By default cpbasedir.sh will copy folder “basedir” to folder 1 only. It's for the first worker to test if everything works and to sync the blockchain. Its much faster to sync only one worker (per node) instead of all workers together.
So lets synchronize one worker and then duplicate synced folders to 7 workers on that cluster node. 8 workers for test will be enough.

In start.sh we use a Docker template mapping to map for each worker separated external folder. Probably it would not be the best solution if we added many servers. For example, with 3 server and 8 workers each, this would take 24 slots. So on every server, there should then be 24 data-dir folders.
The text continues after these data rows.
/-- Settles O19: one register write, of the sum modulo 256. -/
theorem addImmWrapsWithoutFlag : Obligations.AddImmWrapsWithoutFlag :=
  ⟨encodedAs_of_family 0x7 fun w hF => by rw [decodeWord, hF]; rfl, fun s x nn =>
    ⟨_, rfl, addImm_reg s x nn, rfl, (completes_of_exec (ins := .addImm x nn) (s := s) rfl rfl).agree⟩⟩

/-- Settles O20: one index write. -/
theorem ldILoadsAddress : Obligations.LdILoadsAddress :=
  ⟨encodedAs_of_family 0xA fun w hF => by rw [decodeWord, hF]; rfl, fun s nnn =>
    ⟨_, rfl, zextAddr_toNat nnn, rfl, (completes_of_exec (ins := .ldI nnn) (s := s) rfl rfl).agree⟩⟩

/-- Settles O22: the two writes in turn; neither is to VF when `X` is not 15. -/
theorem loadThenAddGivesSum : Obligations.LoadThenAddGivesSum := by
  intro s x nn nn'
  refine ⟨_, _, rfl, rfl, ?_, fun hx => ?_⟩
  · rw [addImm_reg, setReg_reg_same]
  · rw [setReg_reg_ne _ _ hx.symm, advance_reg, setReg_reg_ne _ _ hx.symm, advance_reg]

theorem drawRnd_of_scheduled {s : State} {r : Byte} {rest : List Byte} (h : s.answers.rnd = r :: rest) : s.drawRnd.1 = r := by
  unfold State.drawRnd
  rw [h]

/-- A poll of the key port takes no random sample. -/
theorem consultKey_rnd (s : State) :
    s.consultKey.2.answers.rnd = s.answers.rnd ∧ s.consultKey.2.answers.rndTaken = s.answers.rndTaken := by
  unfold State.consultKey
  cases s.cfg.keyMode with
  | useGivenKey => exact ⟨rfl, rfl⟩
  | getKey => simp [pollKey_answers]

/-- No instruction but CXNN takes a random sample (R154). -/
theorem answersAfter_rnd (s : State) {ins : Instr} (h : ∀ x nn, ins ≠ .rnd x nn) :
    (answersAfter s ins).rnd = s.answers.rnd ∧ (answersAfter s ins).rndTaken = s.answers.rndTaken := by
  cases ins with
  | rnd x nn => exact absurd rfl (h x nn)
  | skp | sknp => exact consultKey_rnd s
  | ldKey =>
    unfold answersAfter
    cases s.cfg.keyMode <;> exact ⟨rfl, rfl⟩
  | _ => exact ⟨rfl, rfl⟩

/-- Settles O21: the sample is masked by `NN`; taking it changes the answers as `drawRnd_answers` says; and `answersAfter` of every
other instruction keeps the port. -/
theorem rndMasksOneRandomSample : Obligations.RndMasksOneRandomSample := by
  refine ⟨encodedAs_of_family 0xC fun w hF => ?decodes, fun s x nn => ?effect, fun s x nn r rest hr => ⟨_, rfl, ?scheduled⟩,
    fun s t ins h hne => ?others⟩
  case decodes => rw [decodeWord, hF]; rfl
  case effect =>
    have ht := completes_of_exec (ins := .rnd x nn) (s := s) rfl rfl
    refine ⟨_, rfl, ⟨_, setReg_reg_same _ x _⟩, ?masked, ht.pc, ht.answers.trans (drawRnd_answers s), ?frame⟩
    case masked => rw [setReg_reg_same, BitVec.and_assoc, BitVec.and_not_self]; exact BitVec.and_zero
    case frame => rw [ht.answers]; exact ht.agree
  case scheduled => rw [setReg_reg_same, drawRnd_of_scheduled (s := s.advance) hr]
  case others =>
    obtain ⟨c, a, -, rfl⟩ | ⟨-, ht⟩ := exec_next_cases h
    · exact ⟨rfl, rfl⟩
    · rw [ht.answers]; exact answersAfter_rnd s hne

/-! ## 8XY0 to 8XY3 (R162 to R165) -/

/-- Settles O23: one register write. -/
theorem ldRegCopies : Obligations.LdRegCopies :=
  ⟨encodedAs_of_decodeFamily8 0x0 fun w hN => by rw [decodeFamily8, hN]; rfl, fun s x y =>
    ⟨_, rfl, setReg_reg_same _ x _, rfl, (completes_of_exec (ins := .ldReg x y) (s := s) rfl rfl).agree⟩⟩

/-- Settles O24: one register write, of the bitwise result. -/
theorem logicalOpsAreBitwiseWithoutFlag : Obligations.LogicalOpsAreBitwiseWithoutFlag := by
  refine ⟨encodedAs_of_decodeFamily8 0x1 fun w hN => ?_, encodedAs_of_decodeFamily8 0x2 fun w hN => ?_,
    encodedAs_of_decodeFamily8 0x3 fun w hN => ?_, fun s x y =>
      ⟨⟨_, rfl, rfl, (completes_of_exec (ins := .orReg x y) (s := s) rfl rfl).agree, fun k _ => ?or⟩,
        ⟨_, rfl, rfl, (completes_of_exec (ins := .andReg x y) (s := s) rfl rfl).agree, fun k _ => ?and⟩,
        ⟨_, rfl, rfl, (completes_of_exec (ins := .xorReg x y) (s := s) rfl rfl).agree, fun k _ => ?xor⟩⟩⟩
  iterate 3 rw [decodeFamily8, hN]; rfl
  case or => rw [setReg_reg_same, BitVec.getLsbD_or]
  case and => rw [setReg_reg_same, BitVec.getLsbD_and]
  case xor => rw [setReg_reg_same, BitVec.getLsbD_xor]

/-- Settles O30: each line of the table is the instruction's own statement at `X = 15` or at `Y = 15`. -/
theorem flagWriteOrderWithRegisterFifteen : Obligations.FlagWriteOrderWithRegisterFifteen := by
  intro s y a ha
  obtain ⟨-, hadd⟩ := addRegSetsCarry
  obtain ⟨-, hsub⟩ := subSetsNoBorrow
  obtain ⟨-, hsubn⟩ := subnSetsNoBorrow
  obtain ⟨-, hshr⟩ := shrShiftsRightByOne
  obtain ⟨-, hshl⟩ := shlShiftsLeftByOne
  refine ⟨?_, ?_, ?_, ?_, ?_, fun x hx => ⟨?_, ?_, ?_, fun hq => ⟨?_, ?_⟩⟩⟩
  · obtain ⟨t, he, -, -, hVF, -⟩ := hadd s 15 y
    exact ⟨t, he, hVF⟩
  · obtain ⟨t, he, -, -, hVF, -⟩ := hsub s 15 y
    exact ⟨t, he, hVF⟩
  · obtain ⟨t, he, -, -, hVF, -⟩ := hsubn s 15 y
    exact ⟨t, he, hVF⟩
  · obtain ⟨t, he, -, -, hVF, -⟩ := hshr s 15 y a ha
    exact ⟨t, he, hVF rfl⟩
  · obtain ⟨t, he, -, -, hVF, -⟩ := hshl s 15 y a ha
    exact ⟨t, he, hVF rfl⟩
  · obtain ⟨t, he, -, hresult, -⟩ := hadd s x 15
    exact ⟨t, he, hresult hx⟩
  · obtain ⟨t, he, -, hresult, -⟩ := hsub s x 15
    exact ⟨t, he, hresult hx⟩
  · obtain ⟨t, he, -, hresult, -⟩ := hsubn s x 15
    exact ⟨t, he, hresult hx⟩
  · obtain ⟨t, he, -, hresult, -⟩ := hshr s x 15 (s.reg 15) (by rw [hq]; rfl)
    exact ⟨t, he, (hresult hx).1⟩
  · obtain ⟨t, he, -, hresult, -⟩ := hshl s x 15 (s.reg 15) (by rw [hq]; rfl)
    exact ⟨t, he, (hresult hx).1⟩

end Sys2Proof.Proofs
end

section
/-! SUPPORT. Key input (spec/46_key.md) and family F (spec/47_timer_index_memory.md): the consulted key, the copies between registers and
timers, the font, and the instructions that move bytes between registers and memory. -/

namespace Sys2Proof.Proofs
open Sys2Proof Sys2Proof.Machine Sys2Proof.Laws

/-! ## EX9E, EXA1, FX0A (R190 to R193) -/

theorem consultKey_useGivenKey {s : State} (hm : s.cfg.keyMode = .useGivenKey) : s.consultKey = (s.key, s) := by
  rw [State.consultKey, hm]

theorem consultKey_getKey {s : State} (hm : s.cfg.keyMode = .getKey) : s.consultKey = s.pollKey := by
  rw [State.consultKey, hm]

theorem pollKey_of_scheduled {s : State} {k : Key} {rest : List Key} (h : s.answers.poll = k :: rest) : s.pollKey.1 = k := by
  unfold State.pollKey
  rw [h]

/-- Settles O34: the key and the answers are those of one consultation, and both skips compare that key. -/
theorem keySkipsCompareConsultedKey : Obligations.KeySkipsCompareConsultedKey := by
  refine ⟨encodedAs_of_decodeFamilyE 0x9E fun w hNN => ?_, encodedAs_of_decodeFamilyE 0xA1 fun w hNN => ?_, fun s x =>
    ⟨s.consultKey.1, s.consultKey.2.answers, fun hm => ?given, fun hm => ?polled, ?skp, ?sknp⟩⟩
  iterate 2 rw [decodeFamilyE, hNN]; rfl
  case given => rw [consultKey_useGivenKey hm]; exact ⟨rfl, rfl⟩
  case polled =>
    rw [consultKey_getKey hm]
    exact ⟨fun k rest => pollKey_of_scheduled, pollKey_answers s⟩
  case skp =>
    have ht := completes_of_exec (ins := .skp x) (s := s) rfl rfl
    exact ⟨_, rfl, ht.pc, ht.answers, ht.agree⟩
  case sknp =>
    have ht := completes_of_exec (ins := .sknp x) (s := s) rfl rfl
    exact ⟨_, rfl, ht.pc, ht.answers, ht.agree⟩

/-- Settles O35: under each policy FX0A stores the byte of its key, and without an answer it has no next state. -/
theorem ldKeyWaitsForBlockingPort : Obligations.LdKeyWaitsForBlockingPort := by
  refine ⟨encodedAs_of_decodeFamilyF 0x0A fun w hNN => ?decodes, fun s x hm => ?given, fun s x k rest hm hw => ?answered,
    fun s x hm hw => execLdKey_stuck hm hw x⟩
  case decodes => rw [decodeFamilyF, hNN]; rfl
  case given =>
    have ht := completes_of_exec rfl (execLdKey_useGivenKey hm x)
    have hframe := ht.agree
    rw [answersAfter, hm] at hframe
    refine ⟨_, execLdKey_useGivenKey hm x, fun k hk => ?_, fun hk => ?_, rfl, hframe⟩
    · rw [setReg_reg_same, hk]; rfl
    · rw [setReg_reg_same, hk]; rfl
  case answered =>
    have ht := completes_of_exec rfl (execLdKey_getKey hm hw x)
    have hframe := ht.agree
    rw [answersAfter, hm, hw] at hframe
    refine ⟨_, execLdKey_getKey hm hw x, fun b hb => ?_, fun hk => ?_, rfl, hframe⟩
    · rw [setReg_reg_same, hb]; rfl
    · rw [setReg_reg_same, hk]; rfl

/-! ## FX07, FX15, FX18, FX29 (R201 to R205) -/

/-- Settles O37: one register write and two timer writes. -/
theorem timerInstructionsAreCopies : Obligations.TimerInstructionsAreCopies := by
  refine ⟨encodedAs_of_decodeFamilyF 0x07 fun w hNN => ?_, encodedAs_of_decodeFamilyF 0x15 fun w hNN => ?_,
    encodedAs_of_decodeFamilyF 0x18 fun w hNN => ?_, fun s x =>
      ⟨⟨_, rfl, setReg_reg_same _ x _, rfl, (completes_of_exec (ins := .ldFromDt x) (s := s) rfl rfl).agree⟩,
        ⟨_, rfl, rfl, rfl, (completes_of_exec (ins := .ldDt x) (s := s) rfl rfl).agree⟩,
        ⟨_, rfl, rfl, rfl, (completes_of_exec (ins := .ldSt x) (s := s) rfl rfl).agree⟩⟩⟩
  iterate 3 rw [decodeFamilyF, hNN]; rfl

theorem glyphAddress_toNat (s : State) (b : Byte) :
    (s.glyphAddress b).toNat = (s.cfg.fontAddress + 5 * (b.toNat % 16)) % 65536 := by
  have hmask : (b &&& 0x0F).toNat = b.toNat % 16 := by
    rw [BitVec.toNat_and]
    exact Nat.and_two_pow_sub_one_eq_mod b.toNat 4
  rw [State.glyphAddress, BitVec.toNat_ofNat, hmask]

/-- Settles O39: one index write; the font table ends inside memory, and memory below 65536. -/
theorem ldFontPointsAtGlyph : Obligations.LdFontPointsAtGlyph := by
  refine ⟨encodedAs_of_decodeFamilyF 0x29 fun w hNN => ?decodes, fun s x => ⟨_, rfl, glyphAddress_toNat s _, rfl,
    (completes_of_exec (ins := .ldFont x) (s := s) rfl rfl).agree, fun hc => ?bound⟩⟩
  case decodes => rw [decodeFamilyF, hNN]; rfl
  case bound =>
    obtain ⟨-, hsize, -, -, -, -, hfont⟩ := hc
    have hglyph : (s.glyphAddress (s.reg x)).toNat = s.cfg.fontAddress + 5 * ((s.reg x).toNat % 16) := by
      rw [glyphAddress_toNat, Nat.mod_eq_of_lt (by omega)]
    refine ⟨hglyph, ?_⟩
    rw [setIndex_i, hglyph]
    omega

/-! ## FX33 (R206) -/

/-- A byte written by an access that starts at `i` (R62). -/
theorem read_writeBytes_ea (s : State) (bs : List Byte) {k : Nat} (hk : k < bs.length) :
    Memory.read (Memory.writeBytes s.memory (s.ea 0) bs) (s.ea k) = bs.getD k 0 := by
  rw [Laws.Memory.read_writeBytes, if_pos (by unfold State.ea; omega)]
  congr 1
  unfold State.ea
  omega

theorem read_writeBytes_of_ne_ea (s : State) (bs : List Byte) {a : Nat} (ha : ∀ k, k < bs.length → a ≠ s.ea k) :
    Memory.read (Memory.writeBytes s.memory (s.ea 0) bs) a = Memory.read s.memory a := by
  rw [Laws.Memory.read_writeBytes, if_neg]
  rintro ⟨hle, hlt⟩
  refine ha (a - s.ea 0) (by omega) ?_
  unfold State.ea at *
  omega

/-- Settles O40: the three digits are the three bytes written. -/
theorem ldBcdStoresThreeDigits : Obligations.LdBcdStoresThreeDigits := by
  refine ⟨encodedAs_of_decodeFamilyF 0x33 fun w hNN => ?decodes, fun s x hin => ?stores, fun s x hout =>
    exec_of_fault (if_neg (Nat.not_lt_of_le hout))⟩
  case decodes => rw [decodeFamilyF, hNN]; rfl
  case stores =>
    have hf : faultOf s (.ldBcd x) = none := faultOf_ldBcd_eq_none.2 hin
    have ht := completes_of_exec hf (exec_ldBcd hf)
    have hdigits := bcdDigits_eq (s.reg x)
    simp only [bcdDigits, List.map_cons, List.map_nil, List.cons.injEq, and_true] at hdigits
    obtain ⟨hundreds, tens, units⟩ := hdigits
    refine ⟨_, exec_ldBcd hf, ?_, ?_, ?_, fun a h0 h1 h2 => read_writeBytes_of_ne_ea s _ fun k hk => ?_, rfl, ht.agree⟩
    · rw [setMemory_memory, read_writeBytes_ea s _ (by decide : 0 < 3)]; exact hundreds
    · rw [setMemory_memory, read_writeBytes_ea s _ (by decide : 1 < 3)]; exact tens
    · rw [setMemory_memory, read_writeBytes_ea s _ (by decide : 2 < 3)]; exact units
    · have hk : k < 3 := hk
      interval_cases k
      · exact h0
      · exact h1
      · exact h2

/-! ## FX55 and FX65 (R207, R208) -/

/-- The memory after FX55: `v[r]` at `i + r` for each `r` up to `X`. -/
theorem read_regBytes (s : State) {x r : Reg} (hr : r ≤ x) :
    Memory.read (Memory.writeBytes s.memory (s.ea 0) (s.regBytes x)) (s.ea r.val) = s.reg r := by
  rw [read_writeBytes_ea s _ (by rw [regBytes_length]; exact Nat.lt_succ_of_le hr), regBytes_getD s x r hr]

/-- The index after FX55 or FX65, under each setting of the quirk. -/
theorem bumpIndex_i_of_quirk {s : State} (hq : s.cfg.quirks.fx55Fx65IncI = true) (x : Reg) :
    (s.bumpIndex x).i.toNat = (s.i.toNat + x.val + 1) % 65536 := by
  rw [bumpIndex_i, if_pos hq, BitVec.toNat_ofNat]

theorem bumpIndex_i_of_noQuirk {s : State} (hq : s.cfg.quirks.fx55Fx65IncI = false) (x : Reg) : (s.bumpIndex x).i = s.i := by
  rw [bumpIndex_i, if_neg (Bool.eq_false_iff.1 hq)]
2 nodeos daemons can’t use the same folder as this folder is locked and can be used for more than one daemon.
There are few solution than came to me during this testing, but they need further study before implementing: storing all workers datadirs in special shared storage cluster one place for all workers or using Docker virtual volumes.
In this cluster we will use one server for start and then add second server to test our cluster.
First worker configured so far, and we can start nodeos as service in our cluster.

$ sudo ./start.sh

Checking logs in 1/nodeos_err.log – wee sse that node start syncing:

$ sudo tail –F 1/nodeos_err.log

OK. Part of work is done. We have one Docker cluster manager with one started nodeos worker.
Lets check logs to see if everything works correctly.

4. Check logs

$ sudo docker service rm nodeos
// or $ sudo ./stop.sh

After this command – Thanks to the logic we added in nodeosd.sh with trapping TERMSIGNAL and waiting script until nodeos stopped, it will watch for a proper nodeos daemon stop (without this update I almost always had corrupted shared_mem).

Checking logs (1/nodeos_err.log) we can see shutdown action:

5. Restart and sync

Lets start again and wait until sync.

$ sudo ./start.sh

6. Available commands

While waiting for sync, lets see what commands we can use.

List executed nodeos services.

$ sudo docker service ps nodeos

List Docker images

$ sudo docker images -a

Get Docker stdout (logs) our logs are in files so not so much useful info here for us

$ sudo docker service logs nodeos --tail 5 --raw -f

7. Clone blocks for other workers

First Worker Synced. Hurra! It took some time in our Jungle testnet, which is up to 2 Million blocks, as of today.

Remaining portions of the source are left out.